KAMP -2-

162 14 1
                                    

MULTİMEDYA : Cenk DENİZHAN ve gözlükler..
MULTİMEDYA : Onur Koç - İlla (Cenk ' in sesi olarak düşünün)


*****

Çocuk seslendi ama babasına. Onla birşeyler konuşunca babası güldü ve bize döndü. "Çocuklar" diye bağırınca onlara dönmiyenlerde döndü. Biz müdüre müdür çocuğa çocukta bize tip tip bakarken " Bu oğlum Ali , kısa süreliğine yurt dışına gitmek zorunda kaldı. O yurt dışındayken de ben bu okula atandım. Oğlum geldiğinde ise dedim ki gözümün önünde olsun ki gözlerimle görerek sarf ettiği başarıları gururla izleyim. Onu çok iyi karşılayacağınıza inanıyorum. Kendisi normalde çekingen değildir ama oldu bir kere" dedi oğlunun omzunu sıvazlayarak. "Hocam" dedi arkalardan bir kız. Müdür ona dönünce "Oğlunuzda pek yakışıklıymış. Okulda nazar değdircekler. Güzelim yeşil gözlerine yazık" diyince yanındaki kızlar kahkaha attı. Biz sadece kıkırdamakla yetindik. Müdürde gülüp "Nazar boncuğu almalıyız o halde" dedi. Arkadan Aras hoca seslendi gür erkeksi sesi ile. "Hocam çadırlar için kurayı belirledik. Listeyi buyrun" diyerek müdüre kağıdı uzattı. Müdür kağıdı eline alıp önce inceledi. Daha sonra "tam istediğim gibi. Böyle olması daha iyi oldu. Hem geç yatma sorunuda ortadan kalktı" dedi yamuk bir gülüşle. Bize dönüp "Evet gençler , kızlı erkekli kalıcaksınız. Eşleriniz şans eseri değil. Tamamen hocalarınız seçti. Bir yerden zorlamada yok. O yüzden eşinizden memnun olmazsanız gelip başımda vıkvıklamayın. Öhöm. İlk çadıra Zeren Kurtuldu ve Aykurt Girgin yerleşecek. İkinci çadıra Ezgi Zengin ile Alihan Daroğlu yerleşecek. Üçe Zübeyde Ayas ile Oktay Kayalı yerleşecek. Dörde Tülin Akın ile Bertuğ Kurt..."

*15 dakika sonra...

" Yirmi sekiz e Buse Taylan ve Uygar Çakır yerleşecek. Yirmi Dokuz a Hazel Gördün ile Hasan Can yerleşecek. Otuz a Eslim Ardıç ile Uğur Boz yerleşecek. Otuz Bir e Ruhican Şayır ve Merve Türan yerleşecek. Otuz ikiye Efsanur Baran ile Furkan Karakaya yerleşecek...."

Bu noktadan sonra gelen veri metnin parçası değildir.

-- ==== Sys2Proof/Machine/Tables.lean ====
section
/-! DEFINITION. The built-in tables of VFN: a microcode's segments and the steps around them, kept within the maximum error of 05 R94 (05 R92 to R94, R424; log 6). -/

namespace Sys2Proof.Machine

/-! The exact functions, in integers that count units of 2^-320. -/

abbrev Fixed := Int

def fixedBits : Nat := 320

def fixedOne : Fixed := 2 ^ fixedBits

def fixedMul (a b : Fixed) : Fixed := a * b / 2 ^ fixedBits

def fixedDiv (a b : Fixed) : Fixed := a * 2 ^ fixedBits / b

/-- A sum of terms, each made from the one before it and its number; the fuel is their count. -/
def fixedSeries (next : Nat → Fixed → Fixed) : Nat → Nat → Fixed → Fixed
  | 0, _, _ => 0
  | fuel + 1, k, t => t + fixedSeries next fuel (k + 1) (next k t)

/-- The sum of z^(2k+1) / (2k+1), its terms alternating where `alt`: atan z, or atanh z. -/
def fixedAtan (alt : Bool) (z : Fixed) : Nat → Nat → Fixed → Fixed
  | 0, _, _ => 0
  | fuel + 1, k, p =>
    (if alt && k % 2 = 1 then -p else p) / ((2 * k + 1 : Nat) : Int) + fixedAtan alt z fuel (k + 1) (fixedMul p (fixedMul z z))

/-- π by Machin's formula. -/
def fixedPi : Fixed := 16 * fixedAtan true (fixedOne / 5) 80 0 (fixedOne / 5) - 4 * fixedAtan true (fixedOne / 239) 80 0 (fixedOne / 239)

/-- ln y for y from 1 to 2. -/
def fixedLnUnit (y : Fixed) : Fixed :=
  let z := fixedDiv (y - fixedOne) (y + fixedOne)
  2 * fixedAtan false z 110 0 z

def fixedLn2 : Fixed := fixedLnUnit (2 * fixedOne)

/-- ln x for x above 0. -/
def fixedLn (x : Fixed) : Fixed :=
  let k : Int := (x.toNat.log2 : Int) - fixedBits
  fixedLnUnit (if 0 ≤ k then x / 2 ^ k.toNat else x * 2 ^ (-k).toNat) + k * fixedLn2

/-- e^x; 0 below -300, and as at 300 above it. -/
def fixedExp (x : Fixed) : Fixed :=
  if x < -300 * fixedOne then 0
  else
    let x := if 300 * fixedOne < x then 300 * fixedOne else x
    let n := x / fixedLn2
    let r := x - n * fixedLn2
    let y := fixedSeries (fun k t => fixedMul t r / ((k + 1 : Nat) : Int)) 90 0 fixedOne
    if 0 ≤ n then y * 2 ^ n.toNat else y / 2 ^ (-n).toNat

/-- The square root. -/
def fixedSqrt (x : Fixed) : Fixed :=
  let n := (x * 2 ^ fixedBits).toNat
  ((List.range (n.log2 / 2 + 1)).reverse.foldl (fun r i => if (r + 2 ^ i) * (r + 2 ^ i) ≤ n then r + 2 ^ i else r) 0 : Nat)

/-- erf x: 2x/√π e^(-x²) times the sum of (2x²)^k / (3·5·…·(2k+1)); ±1 from 14 on. -/
def fixedErf (x : Fixed) : Fixed :=
  if 14 * fixedOne ≤ x then fixedOne
  else if x ≤ -14 * fixedOne then -fixedOne
  else
    let q := fixedMul x x
    let sum := fixedSeries (fun k t => 2 * fixedMul t q / ((2 * k + 3 : Nat) : Int)) 900 0 fixedOne
    fixedMul (fixedDiv (2 * fixedMul x (fixedExp (-q))) (fixedSqrt fixedPi)) sum

/-- sin and cos of 0 to 2π, from their first term. -/
def fixedTrig (x first : Fixed) (k0 : Nat) : Fixed :=
  fixedSeries (fun k t => -fixedMul (fixedMul t x) x / (((k0 + 2 * k + 1) * (k0 + 2 * k + 2) : Nat) : Int)) 90 0 first

def fixedTanh (x : Fixed) : Fixed :=
  if 200 * fixedOne < x then fixedOne
  else
    let e := fixedExp (2 * x)
    fixedDiv (e - fixedOne) (e + fixedOne)

def fixedSigmoid (x : Fixed) : Fixed :=
  let e := fixedExp (-(x.natAbs : Int))
  fixedDiv (if x < 0 then e else fixedOne) (fixedOne + e)

/-- The function of a built-in table at a finite argument in its domain (05 R94). -/
def exactFunction (table : Nat) (x : Fixed) : Fixed :=
  let part := x % (2 * fixedOne)
  match table with
  | 0 => fixedMul x ((fixedOne + fixedErf (fixedDiv x (fixedSqrt (2 * fixedOne)))) / 2)
  | 1 =>
    if 30 * fixedOne < x then x
    else if x < -30 * fixedOne then 0
    else
      let cube := fixedMul x (fixedMul x x) * 44715 / 1000000
      fixedMul x (fixedOne + fixedTanh (fixedMul (fixedSqrt (fixedDiv (2 * fixedOne) fixedPi)) (x + cube))) / 2
  | 2 => fixedErf x
  | 3 => fixedExp (fixedMul x fixedLn2)
  | 4 => fixedDiv (fixedLn x) fixedLn2
  | 5 => fixedDiv fixedOne x
  | 6 => fixedDiv fixedOne (fixedSqrt x)
  | 7 => fixedTanh x
  | 8 => fixedSigmoid x
  | 9 => fixedMul x (fixedSigmoid x)
  | 10 => fixedExp x
  | 11 => fixedLn x
  | 12 => fixedSqrt x
  | 13 => fixedTrig (fixedMul fixedPi part) (fixedMul fixedPi part) 1
  | 14 => fixedTrig (fixedMul fixedPi part) fixedOne 0
  | _ =>
    if 300 * fixedOne < x then x else fixedLn (fixedOne + fixedExp x)

/-! Errors. -/

/-- A finite value in units. -/
def fixedOf (neg : Bool) (m : Nat) (e : Int) : Fixed :=
  let n : Int := if neg then -(m : Int) else m
  if 0 ≤ e + fixedBits then n * 2 ^ (e + fixedBits).toNat else n / 2 ^ (-(e + fixedBits)).toNat

/-- Round(x, f32, rne) of a number of units. -/
def fixedRound (x : Fixed) : Nat := (roundVal .f32 rneR (.fin (decide (x < 0)) x.natAbs (-fixedBits))).1

/-- One ulp of .f32 at a value (PRESUMED, log 6: the spacing of .f32 in its binade). -/
def ulpOf (x : Fixed) : Fixed := 2 ^ (max ((x.natAbs.log2 : Int) - 23) ((fixedBits : Int) - 149)).toNat

/-- The maximum error of a built-in table in ulp, and whether 2^-126 absolute will do instead (05 R94). -/
def maxError (table : Nat) : Nat × Bool :=
  match table with
  | 0 | 1 | 9 => (4, true)
  | 2 | 3 | 4 | 7 | 8 => (2, false)
  | 5 | 6 | 12 => (1, false)
  | 13 | 14 => (3, true)
  | _ => (3, false)

/-- An .f32 result lies within a table's maximum error of a value; the bound is over finite results, and an infinity stands for a
value past the largest finite one. -/
def withinError (table : Nat) (value : Fixed) (y : Nat) : Bool :=
  let (k, abs) := maxError table
  match FType.f32.value y with
  | .nan _ => false
  | .inf s => s == decide (value < 0) && (2 : Int) ^ (128 + fixedBits) ≤ value.natAbs + k * ulpOf value
  | .fin s m e =>
    let d := ((fixedOf s m e - value).natAbs : Int)
    d ≤ k * ulpOf value || (abs && d ≤ 2 ^ (fixedBits - 126))

/-! The steps (05 R94). -/

/-- The segments of a built-in table's version, as a table of 05 R92. -/
def builtinSeg (version table x : Nat) : FVal := FType.f32.value (segTable (Config.builtinWord version table) x).1

/-- exp2: integer and fraction apart, the power of two applied after it. Which integer is the version's. -/
def stepExp2 (version table x : Nat) : FVal :=
  match FType.f32.value x with
  | .fin s m e =>
    let v := fixedOf s m e
    let n := v / fixedOne + (if Config.builtinSplit version table x then 1 else 0)
    match builtinSeg version table (fixedRound (v - n * fixedOne)) with
    | .fin t k g => .fin t k (g + max (-1000) (min 1000 n))
    | y => y
  | y => y

/-- log2: exponent and mantissa apart, the exponent added after. -/
def stepLog2 (version table x : Nat) : FVal :=
  match FType.f32.value x with
  | .fin _ m e =>
    let up : Int := if Config.builtinSplit version table x then 1 else 0
    let k := (m.log2 : Int) + e + up
    let y := builtinSeg version table (roundVal .f32 rneR (.fin false m (-(m.log2 : Int) - up))).1
    FType.f32.value (rounded .f32 rneR (sumVal (ieeeZero .rne) [y, .fin (decide (k < 0)) k.natAbs 0])).1
  | y => y

/-- Reduction modulo 2, which is exact. -/
def stepModTwo (version table x : Nat) : FVal :=
  match FType.f32.value x with
  | .fin s m e =>
    let r := fixedOf s m e % (2 * fixedOne)
    builtinSeg version table (fixedRound (if Config.builtinSplit version table x && fixedOne ≤ r then r - 2 * fixedOne else r))
  | y => y

/-- What the segments and the steps of a table's version come to. -/
def builtinSteps (version table x : Nat) : Nat :=
  let out := fun (y : FVal) => (roundVal .f32 rneR y).1
  match table with
  | 3 => out (stepExp2 version table x)
  | 4 => out (stepLog2 version table x)
  | 10 => (match FType.f32.value x with
    | .fin s m e => out (stepExp2 version table (fixedRound (fixedDiv (fixedOf s m e) fixedLn2)))
    | y => out y)
  | 11 => (match stepLog2 version table x with
    | .fin s m e => fixedRound (fixedMul (fixedOf s m e) fixedLn2)
    | y => out y)
  | 13 | 14 => out (stepModTwo version table x)
  | _ => out (builtinSeg version table x)

/-- What a version of a built-in table gives for a finite argument that no rule fixes: what its segments come to, where that keeps
the maximum error that every version keeps, else the nearest value (05 R94; log 6). -/
def builtinSegments (version table x : Nat) : Nat :=
  match FType.f32.value x with
  | .fin s m e =>
    let exact := exactFunction table (fixedOf s m e)
    let y := builtinSteps version table x
    if withinError table exact y then y else fixedRound exact
  | _ => x

end Sys2Proof.Machine
end

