-- ==== Sys2Proof/Machine/Dispatch.lean ====
section
/-! DEFINITION. The meaning of every constructor: one arm, one call. -/

namespace Sys2Proof.Machine
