/-- 11 R195, R166: each control-register instruction reads the old value into rd; CSRW, CSRS and CSRC then write FFLAGS, FMODE
and SEED, and on a Proctor core the RW fields of TRBASE, SATB and FINJ; a read-only register, a reserved rounding mode and
the privileged registers of a thread fault. -/
def Obligations.ControlRegisters : Prop :=
  ∀ (s : State) (a : Agent) (i : Instr) (rd : BitVec 5) (r : Nat) (new : Option Word),
    agentOf s = some a → i.wf = true → cregForm a.ctx (cregTable s a r) i = some (rd, r, new) →
    (∀ tid t, a.tid = some tid → a.thread = some t → tid < 1536) →
    (r = 0x032 → a.acc.priv = true) →
    (new = none → Completes i s a.ctx rd (cregTable s a r) 0)
    ∧ (∀ v, new = some v → (r = 0 ∨ r = 1 ∧ v.toNat % 8 ≤ 4 ∨ r = 2) →
        ∃ t c', exec i s = .next t ∧ WroteOne (wroteCreg a.ctx r v) c' rd (cregTable s a r) 0 ∧ OnlyRegisters s t c')
    ∧ (∀ v, new = some v → r = 1 → 4 < v.toNat % 8 → Faults i s 1 [1, a.ctx.pc.toNat, 0])
    ∧ (∀ v, new = some v → r ∈ [0x010, 0x011, 0x012, 0x013, 0x020] → Faults i s 1 [4, a.ctx.pc.toNat, 0])
    ∧ (∀ v tid, new = some v → a.tid = some tid → r = 0x030 ∨ r = 0x031 → Faults i s 2 [0, a.ctx.pc.toNat])
    ∧ (∀ v k, new = some v → s.actor = .proctor k → r = 0x030 ∨ r = 0x031 →
        ∃ t c', exec i s = .next t ∧ WroteOne a.ctx c' rd (cregTable s a r) 0 ∧ SameSurroundings s t ∧ t.sys = s.sys
          ∧ OnlyActor s t id (fun p => if r = 0x030 then { p with ctx := c', trbase := v &&& 0xFC0FFFFFFFFF0FFF }
              else { p with ctx := c', satb := v &&& 0x00FFFFFFFFFFFFFF }))

/-- 11 R166, 23 R375: a thread of a compute die takes a privilege fault at TRET, at every access to FINJ and at writes to TRBASE and
SATB, and reads these two; a Proctor core, which is privileged, executes all of them. -/
def Obligations.PrivilegedAccess : Prop :=
  (∀ (s : State) (a : Agent) (tid : Nat), agentOf s = some a → a.tid = some tid →
    Faults .tret s 2 [0, a.ctx.pc.toNat]
    ∧ (∀ (i : Instr) (rd : BitVec 5) (new : Option Word), cregForm a.ctx s.proctor.finj i = some (rd, 0x032, new) →
        Faults i s 2 [0, a.ctx.pc.toNat])
    ∧ (∀ (i : Instr) (rd : BitVec 5) (r : Nat), (r = 0x030 ∨ r = 0x031) → i.wf = true →
        (∀ v, cregForm a.ctx (cregTable s a r) i = some (rd, r, some v) → Faults i s 2 [0, a.ctx.pc.toNat])
        ∧ (cregForm a.ctx (cregTable s a r) i = some (rd, r, none) → Completes i s a.ctx rd (cregTable s a r) 0)))
  ∧ (∀ (s : State) (k : Nat) (p : ProctorCore), s.actor = .proctor k → s.pcore k = some p →
    (∃ f, CompletesAs .tret s id f)
    ∧ (∀ (i : Instr) (rd : BitVec 5) (new : Option Word), cregForm p.ctx s.proctor.finj i = some (rd, 0x032, new) →
        (∀ v, new = some v → ∃ kind, kind ≤ 6 ∧ FinjValue v kind) →
        ∃ t c', exec i s = .next t ∧ WroteOne p.ctx c' rd s.proctor.finj 0 ∧ t.sys = s.sys ∧ t.threads = s.threads
          ∧ t.pcore k = some { p with ctx := c' } ∧ t.proctor.finj = new.getD s.proctor.finj)
    ∧ (∀ (i : Instr) (rd : BitVec 5) (r : Nat) (v old : Word), (r = 0x030 ∧ old = p.trbase ∨ r = 0x031 ∧ old = p.satb) →
        cregForm p.ctx old i = some (rd, r, some v) →
        ∃ t c', exec i s = .next t ∧ WroteOne p.ctx c' rd old 0 ∧ t.sys = s.sys ∧ t.threads = s.threads
          ∧ t.pcore k = some (if r = 0x030 then { p with ctx := c', trbase := v &&& 0xFC0FFFFFFFFF0FFF }
              else { p with ctx := c', satb := v &&& 0x00FFFFFFFFFFFFFF })))
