-- ==== Sys2Proof/Laws/Access.lean ====
section
/-! SUPPORT. Scalar accesses: what each shared operation answers when nothing stands in its way, and how `runScalar` turns that into an outcome. -/

namespace Sys2Proof.Machine

open Sys2Proof.Safety

/-- The acting agent's registers are those that `State.ctx` gives. -/
theorem ctx_of_agentOf {s : State} {a : Agent} (h : agentOf s = some a) : s.ctx = some a.ctx := by
  unfold agentOf at h
  unfold State.ctx
  cases ha : s.actor <;> simp only [ha] at h ⊢
  · cases ht : s.thread _ <;> simp [ht] at h ⊢
    rw [← h]
  · simp at h
  · cases hp : s.pcore _ <;> simp [hp] at h ⊢
    rw [← h]
  · simp at h

theorem runScalar_ok {i : Instr} {s t : State} {a : Agent} {body : Agent → Except Stop State} (h : agentOf s = some a)
    (hb : body a = .ok t) : runScalar i s body = .next t := by
  simp [runScalar, h, hb]

theorem runScalar_wait {i : Instr} {s : State} {a : Agent} {body : Agent → Except Stop State} (h : agentOf s = some a)
    (hb : body a = .error .wait) : runScalar i s body = .next (s.setWaiting (some i)) := by
  simp [runScalar, h, hb]

theorem runScalar_fault {i : Instr} {s : State} {a : Agent} {f : FaultInfo} {body : Agent → Except Stop State}
    (h : agentOf s = some a) (hb : body a = .error (.fault f)) : runScalar i s body = .next (takeScalarFault s f) := by
  simp [runScalar, h, hb]

/-- With no injection waiting, no unit is struck (23 R375). -/
theorem finjUnit_quiet {s : State} (h : s.proctor.finj.getLsbD 63 = false) (kind : Nat) : finjUnit s kind = none := by
  have : bitOf s.proctor.finj.toNat 63 = false := by simpa [bitOf, BitVec.getLsbD] using h
  simp [finjUnit, this]

theorem touchAccess_quiet {s : State} (h : s.proctor.finj.getLsbD 63 = false) (a : Accessor) (va pa n lnum : Nat) :
    touchAccess s a va pa n lnum = s := by
  simp [touchAccess, touchWalk, touchUnits, finjUnit_quiet h]

theorem readBytes_eq_map (m : Memory) (a n : Nat) : readBytes m a n = (List.range n).map (fun k => readByte m (a + k)) := by
  induction n generalizing a with
  | zero => rfl
  | succ n ih =>
    rw [readBytes, ih, List.range_succ_eq_map, List.map_cons, List.map_map]
    congr 1
    apply List.map_congr_left
    intro k _
    show readByte m (a + 1 + k) = readByte m (a + (k + 1))
    congr 1; omega

/-- The bytes that an access reads are those that stand at the address. -/
theorem bytesAt_eq (s : State) (pa n : Nat) : s.bytesAt pa n = presentBytes s pa n := by
  unfold State.bytesAt presentBytes
  cases physKind pa
  case window m off =>
    simp only
    apply List.map_congr_left
    intro k _
    by_cases h : m < 1024
    · rw [if_pos h, if_neg (by omega)]
    · rw [if_neg h, if_pos (by omega)]
  all_goals exact readBytes_eq_map _ _ _

theorem translateScalar_ok {s : State} {acc : Accessor} {va pa : Nat} {k : Access} (h : translate s acc va k = .ok pa) :
    translateScalar s acc va k = .ok pa := by
  simp [translateScalar, h]

/-- A scalar load that reaches memory free of poison (11 R172). -/
theorem loadScalar_ok {s : State} {a : Agent} {va n pa : Nat} {k : Access} (hn : va % n = 0)
    (ht : translate s a.acc va k = .ok pa) (hr : Reachable s pa) (hp : poisonAt s.sys pa n = none) :
    loadScalar s a va n k = .ok (s, pa, leValue (seenBytes s a pa n)) := by
  unfold loadScalar
  rw [if_neg (by omega)]
  simp only [translateScalar_ok ht]
  show (match physKind pa with | .device off => _ | _ => _) = _
  split
  · next off ho => exact absurd ho (hr.memory off)
  · simp only [hr.route, touchAccess_quiet hr.quiet, hp, bytesAt_eq]
    rfl

/-- A scalar store that reaches memory (11 R172). -/
theorem storeScalar_ok {s : State} {a : Agent} {i : Instr} {va n v pa : Nat} {fill : Bool} (hn : va % n = 0)
    (ht : translate s a.acc va .write = .ok pa) (hr : Reachable s pa) (he : external a va = false) :
    storeScalar s a i va n v fill = .ok (s.store pa (leBytes n v) fill) := by
  unfold storeScalar
  rw [if_neg (by omega)]
  simp only [translateScalar_ok ht]
  show (match physKind pa with | .device off => _ | _ => _) = _
  split
  · next off ho => exact absurd ho (hr.memory off)
  · simp only [hr.route, he, touchAccess_quiet hr.quiet]
    rfl

end Sys2Proof.Machine
end

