/-- A die that has the built-in table, one that has not, a user table that is not loaded and one that is; and a table of four
words for a slice's last bytes and one that passes its end. -/
theorem witness_functions :
    (∃ (s : State) (v : VCtx) (f : VFields), Ready s 0 v (.vfn f) ∧ Placed s v ∧ (Instr.vfn f).wf = true ∧ HasRoom v [f.vd.toNat] ∧ v.vl ≤ v.avail 32
      ∧ f.fn.toNat % 2 ^ 5 < 16 ∧ ∀ p ∈ v.parts, builtinVersion s v.t p.die (f.fn.toNat % 2 ^ 5) = some 3)
    ∧ (∃ (s : State) (v : VCtx) (f : VFields), Ready s 0 v (.vfn f) ∧ Placed s v ∧ (Instr.vfn f).wf = true ∧ HasRoom v [f.vd.toNat] ∧ v.vl ≤ v.avail 32
      ∧ ∃ p ∈ v.parts, builtinVersion s v.t p.die (f.fn.toNat % 2 ^ 5) = none)
    ∧ (∀ loaded : Bool, ∃ (s : State) (v : VCtx) (f : VFields), Ready s 0 v (.vfn f) ∧ Placed s v ∧ (Instr.vfn f).wf = true ∧ HasRoom v [f.vd.toNat] ∧ v.vl ≤ v.avail 32
      ∧ f.fn.toNat % 2 ^ 5 = 16 ∧ (tableGet 16 v.g.core.tables = if loaded then some (0, 64) else none)) := by
  refine ⟨?_, ?_, fun loaded => ?_⟩
  · let s := vrig (withVl 2)
    exact ⟨{ s with proctor := { s.proctor with micro := Vector.replicate 4 { Microcode.reset with tables := [[3]] }, images := [(1, { rigImage with tver := [3] })] } },
      vec (withVl 2), vf 1 2 0 0 0 0, ⟨rfl, rfl, rfl, fun _ => rfl, fun _ => rfl, fun _ _ => rfl, fun r _ x hx => (by cases hx), fun r _ m hx => (by cases hx)⟩,
      ⟨(vrig_placed' 2 [] []).lanes, (vrig_placed' 2 [] []).apart, rfl, rfl, rfl, rfl⟩, by decide +kernel, vrig_room' .., by decide +kernel, by decide, by decide +kernel⟩
  · exact ⟨vrig (withVl 2), vec (withVl 2), vf 1 2 0 0 0 15, vrig_ready' .., vrig_placed' .., by decide +kernel, vrig_room' .., by decide +kernel, by decide +kernel⟩
  · let g := fun x => withCore (fun c => { c with tables := if loaded then [(16, (0, 64))] else [] }) (withVl 2 [] x)
    have hp : (vec g).parts = [⟨0, 0, 0, 0, 32⟩] := (parts_of (vectorThread g) (groupOfRig g) (.inl rfl) rfl).trans rfl
    refine ⟨vrig g, vec g, vf 1 2 0 0 0 16, vrig_ready _ _ _ rfl rfl rfl rfl rfl, vrig_placed _ _ hp rfl, by decide +kernel, ⟨rfl, fun st h => by cases h⟩, ?_, rfl, ?_⟩
    · cases loaded <;> decide +kernel
    · cases loaded <;> rfl

/-- The table whose header sets out 40 bytes. -/
def tableWords : List Nat := [2 ^ 21 + 2 ^ 8 + 1, 0, 0, 0, 0, 0, 0, 0, 0, 0]

theorem witness_table_loads : ∀ off : Nat, off = 4096 - 48 ∨ off = 4096 - 32 → ∃ (s : State) (v : VCtx) (f : VFields),
    Ready s 0 v (.vtblld f) ∧ Placed s v ∧ quiet s ∧ AtBoundary v ∧ v.g.closed = [] ∧ v.g.stopping = false ∧ (v.w f.vs1).toNat % 16 = 0
      ∧ WordsRead s v (v.w f.vs1).toNat 4 (tableWords.take 4) ∧ tableSize (tableWords.getD 0 0) = some 40
      ∧ WordsRead s v (v.w f.vs1).toNat 4 tableWords ∧ 4 * tableWords.length = 40 ∧ (v.w f.vs2).toNat = off := by
  intro off h
  let ws := [(2, dataVa), (3, off)]
  let bs := (tableWords.zipIdx).flatMap (fun x => (bytesOf 4 x.1).zipIdx.map (fun y => (0x210000 + 4 * x.2 + y.2, y.1)))
  refine ⟨vrig (withVl 2 ws) bs, vec (withVl 2 ws), vf 0 2 3 0 0 16, vrig_ready' .., vrig_placed' .., vrig_quiet .., ⟨rfl, rfl, rfl, rfl, rfl, rfl, rfl⟩, rfl, rfl, ?_⟩
  rcases h with rfl | rfl <;>
    exact ⟨by decide +kernel, wordsRead_of _ _ _ 0x210000 _ _ (by decide +kernel) (by decide +kernel), by decide +kernel,
      wordsRead_of _ _ _ 0x210000 _ _ (by decide +kernel) (by decide +kernel), by decide, by decide +kernel⟩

**Yaklaşık 10 dakika sonra

"Elli birinci çadıra Tarık Yıldız ve Melis Köseoğlu yerleşecek. Elli ikinci çadıra Tuğba Kartal ve Cenk Denizhan yerleşecek.. Elli üçüncü ve son çadıra ise Gülcan Çakar ve Batuhan Örnek yerleşecek. İtirazı olan varsa kabul etmiyorum. Çantalarınızla çadırlarınıza eşleriniz ile birlikte ilerleyin"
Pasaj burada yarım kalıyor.